Complex chemistry

Forecasting how chemical species transform from reactants to products has implications for the design of fuels that combust efficiently, for predicting the fate of greenhouse gases in the atmosphere, and in expediting the synthesis of new materials and drugs. Combustion is a particular challenge because it is a transient phenomenon where reactants are quickly, and perhaps violently, converted to products and large amounts of energy. This raises many interesting questions: How predictable are the mechanisms of such complex chemical reactions? How well can we predict the future of the chemistry of combustion, given an observation of an incomplete overall reaction? What features of complex chemistry limit our ability to predict the mechanism? How much information do the sequences of chemical symbols contain about the outcome of the reaction? We are working to answer these questions and more.

Mixing liquids

Natural phenomena mix matter, energy or both. The mixing of liquids is especially important; it is responsible for the molecular structure and function of biological cells, the production and processing of everyday products, and the yield of chemical reactions. For liquids that are sufficiently alike, thermodynamics makes predictions about whether the liquids will mix.
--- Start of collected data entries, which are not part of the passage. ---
-- ==== Sys2Proof/Machine/ParterreCommands.lean ====
section
/-! DEFINITION. The commands of register pages, strobes, the mesh and transactions (R33–R79). -/

namespace Sys2Proof.Machine

/-- REGISTER_WRITE: a 32-bit write at word `off` of the register space (R46). -/
def execRegisterWrite (mid : Mid) (off : BitVec 26) (data : Word) (s : State) : Out :=
  act s fun s => meshWrite s mid.toNat (4 * off.toNat) data.toNat

/-- PAGE_ENABLE: PG_CTRL is written with EN, VIEW as it stands (R39). -/
def execPageEnable (mid : Mid) (page : BitVec 16) (on : Bool) (s : State) : Out :=
  act s fun s =>
    let p := page.toNat * 0x1000
    meshWrite s mid.toNat (p + 0x0C) (fget s (hView p) * 4 + b2n on)

/-- BLOCK_SOFT_RESET: PG_CTRL is written with SRST = 1, EN and VIEW as they stand (R40). -/
def execBlockSoftReset (mid : Mid) (page : BitVec 16) (s : State) : Out :=
  act s fun s =>
    let p := page.toNat * 0x1000
    meshWrite s mid.toNat (p + 0x0C) (fget s (hView p) * 4 + 2 + b2n (enabled s p))

/-- PAGE_LOCK: a write of PG_LOCK.LOCK = 1 (R43, R44). -/
def execPageLock (mid : Mid) (page : BitVec 16) (s : State) : Out :=
  act s fun s => meshWrite s mid.toNat (page.toNat * 0x1000 + 0x24) 1

/-- PAGE_UNLOCK: a write of PG_LOCK.UNLOCK = 1 (R43). -/
def execPageUnlock (mid : Mid) (page : BitVec 16) (s : State) : Out :=
  act s fun s => meshWrite s mid.toNat (page.toNat * 0x1000 + 0x24) 2

/-- COUNTER_ACKNOWLEDGE: the value read is written back to a `ctr` field (R50). -/
def execCounterAcknowledge (mid : Mid) (off : BitVec 26) (seen : Word) (s : State) : Out :=
  act s fun s => meshWrite s mid.toNat (4 * off.toNat) seen.toNat

/-- BUFFERED_WRITE: a write to the `wbf` fields of a register (R59). -/
def execBufferedWrite (mid : Mid) (off : BitVec 26) (data : Word) (s : State) : Out :=
  act s fun s => meshWrite s mid.toNat (4 * off.toNat) data.toNat

/-- MAILBOX_ACK: a write of _ACK bit 0 = 1 of the mailbox at 64 × `mbx` (R54). -/
def execMailboxAck (mid : Mid) (mbx : BitVec 22) (s : State) : Out :=
  act s fun s => meshWrite s mid.toNat (64 * mbx.toNat + 8) 1

/-- SYS_STROBE: the groups apply 32 fabric clocks later (R61). -/
def execSysStrobe (mid : Mid) (groups : BitVec 16) (s : State) : Out :=
  act s fun s => meshWrite s mid.toNat 0x44 groups.toNat

/-- STROBE_APPLY: the strobes whose clock has come are applied (R60, R61). -/
def execStrobeApply (s : State) : Out := act s strobesDue

/-- SYS_STROBE_TICK: the groups are armed for a tick edge (R61). -/
def execSysStrobeTick (mid : Mid) (groups : BitVec 16) (s : State) : Out :=
  act s fun s => meshWrite s mid.toNat 0x48 groups.toNat

/-- STRB_ACKNOWLEDGE: the slower domain of the register at word `off` has taken its value (R63). -/
def execStrbAcknowledge (off : BitVec 26) (s : State) : Out := act s fun s => strobeAck s (4 * off.toNat)

/-- MESH_TRANSACTION: a read, fetch or write by a master (R20–R26, R33). -/
def execMeshTransaction (mid : Mid) (addr : BitVec 48) (op : MeshOp) (bad : List BadLine) (s : State) : Out :=
  act s fun s => meshAccess s mid.toNat addr.toNat op bad

/-- TX_BEGIN: SYS_TXn_CMD.BEGIN (R67). -/
def execTxBegin (mid : Mid) (n : Fin 4) (s : State) : Out :=
  act s fun s => meshWrite s mid.toNat (0x1040 + 0x20 * n.val) 1

/-- TX_CLAIM: a write of SYS_TXn_CLAIM (R68). -/
def execTxClaim (mid : Mid) (n : Fin 4) (page : BitVec 16) (s : State) : Out :=
  act s fun s => meshWrite s mid.toNat (0x1044 + 0x20 * n.val) page.toNat

/-- TX_STAGED_WRITE: a write that goes to staging where the page is claimed by its master (R69, R70). -/
def execTxStagedWrite (mid : Mid) (off : BitVec 26) (data : Word) (s : State) : Out :=
  act s fun s => meshWrite s mid.toNat (4 * off.toNat) data.toNat

/-- TX_COMMIT: SYS_TXn_CMD.COMMIT (R72). -/
def execTxCommit (mid : Mid) (n : Fin 4) (s : State) : Out :=
  act s fun s => meshWrite s mid.toNat (0x1040 + 0x20 * n.val) 2

/-- TX_COMMIT_AT: SYS_TXn_AT is written, then SYS_TXn_CMD.COMMIT_AT (R72). -/
def execTxCommitAt (mid : Mid) (n : Fin 4) (tick : Word) (s : State) : Out :=
  act s fun s =>
    meshWrite (meshWrite s mid.toNat (0x1048 + 0x20 * n.val) tick.toNat) mid.toNat (0x1040 + 0x20 * n.val) 4

/-- TX_ROLLBACK: SYS_TXn_CMD.ROLLBACK (R74). -/
def execTxRollback (mid : Mid) (n : Fin 4) (s : State) : Out :=
  act s fun s => meshWrite s mid.toNat (0x1040 + 0x20 * n.val) 8

/-- TX_STOPPED_APPLY: commits taken while the generator is stopped apply (R72). -/
def execTxStoppedApply (s : State) : Out := act s stoppedApply

end Sys2Proof.Machine
end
However, the entropy associated with the interdiffusion of liquids is difficult to estimate, say, from molecular simulations, especially if the liquids are dissimilar or the mixing requires heat transfer. We have developed theory and computational strategies that enable the direct calculation of statistical entropy changes from the underlying molecular dynamics involved in mixing two liquids. These entropy changes are related to dynamical randomness and, yet, are consistent with the thermodynamic entropy of mixing. We are working to extend this approach from simple liquids to liquids composed of molecules with internal structure.

Disordered kinetics

Kinetics provides predictions about how fast a particular process will happen - its rate. For example, predicting the rate of making and breaking hydrogen bonds in liquid water can give insight into the role of this process in the function of biomolecules. Many such processes present a theoretical challenge to kinetics because of the intrinsic fluctuations in the rate caused by the surrounding environment; the interaction between two water molecules sensitively depends on the proximity, geometry, and behavior of the water molecules surrounding them. We are designing a general theoretical framework that applies to this broad class of rate processes, including water. This framework is being implemented as a computational algorithm to analyze the results of both computer simulations and laboratory experiments.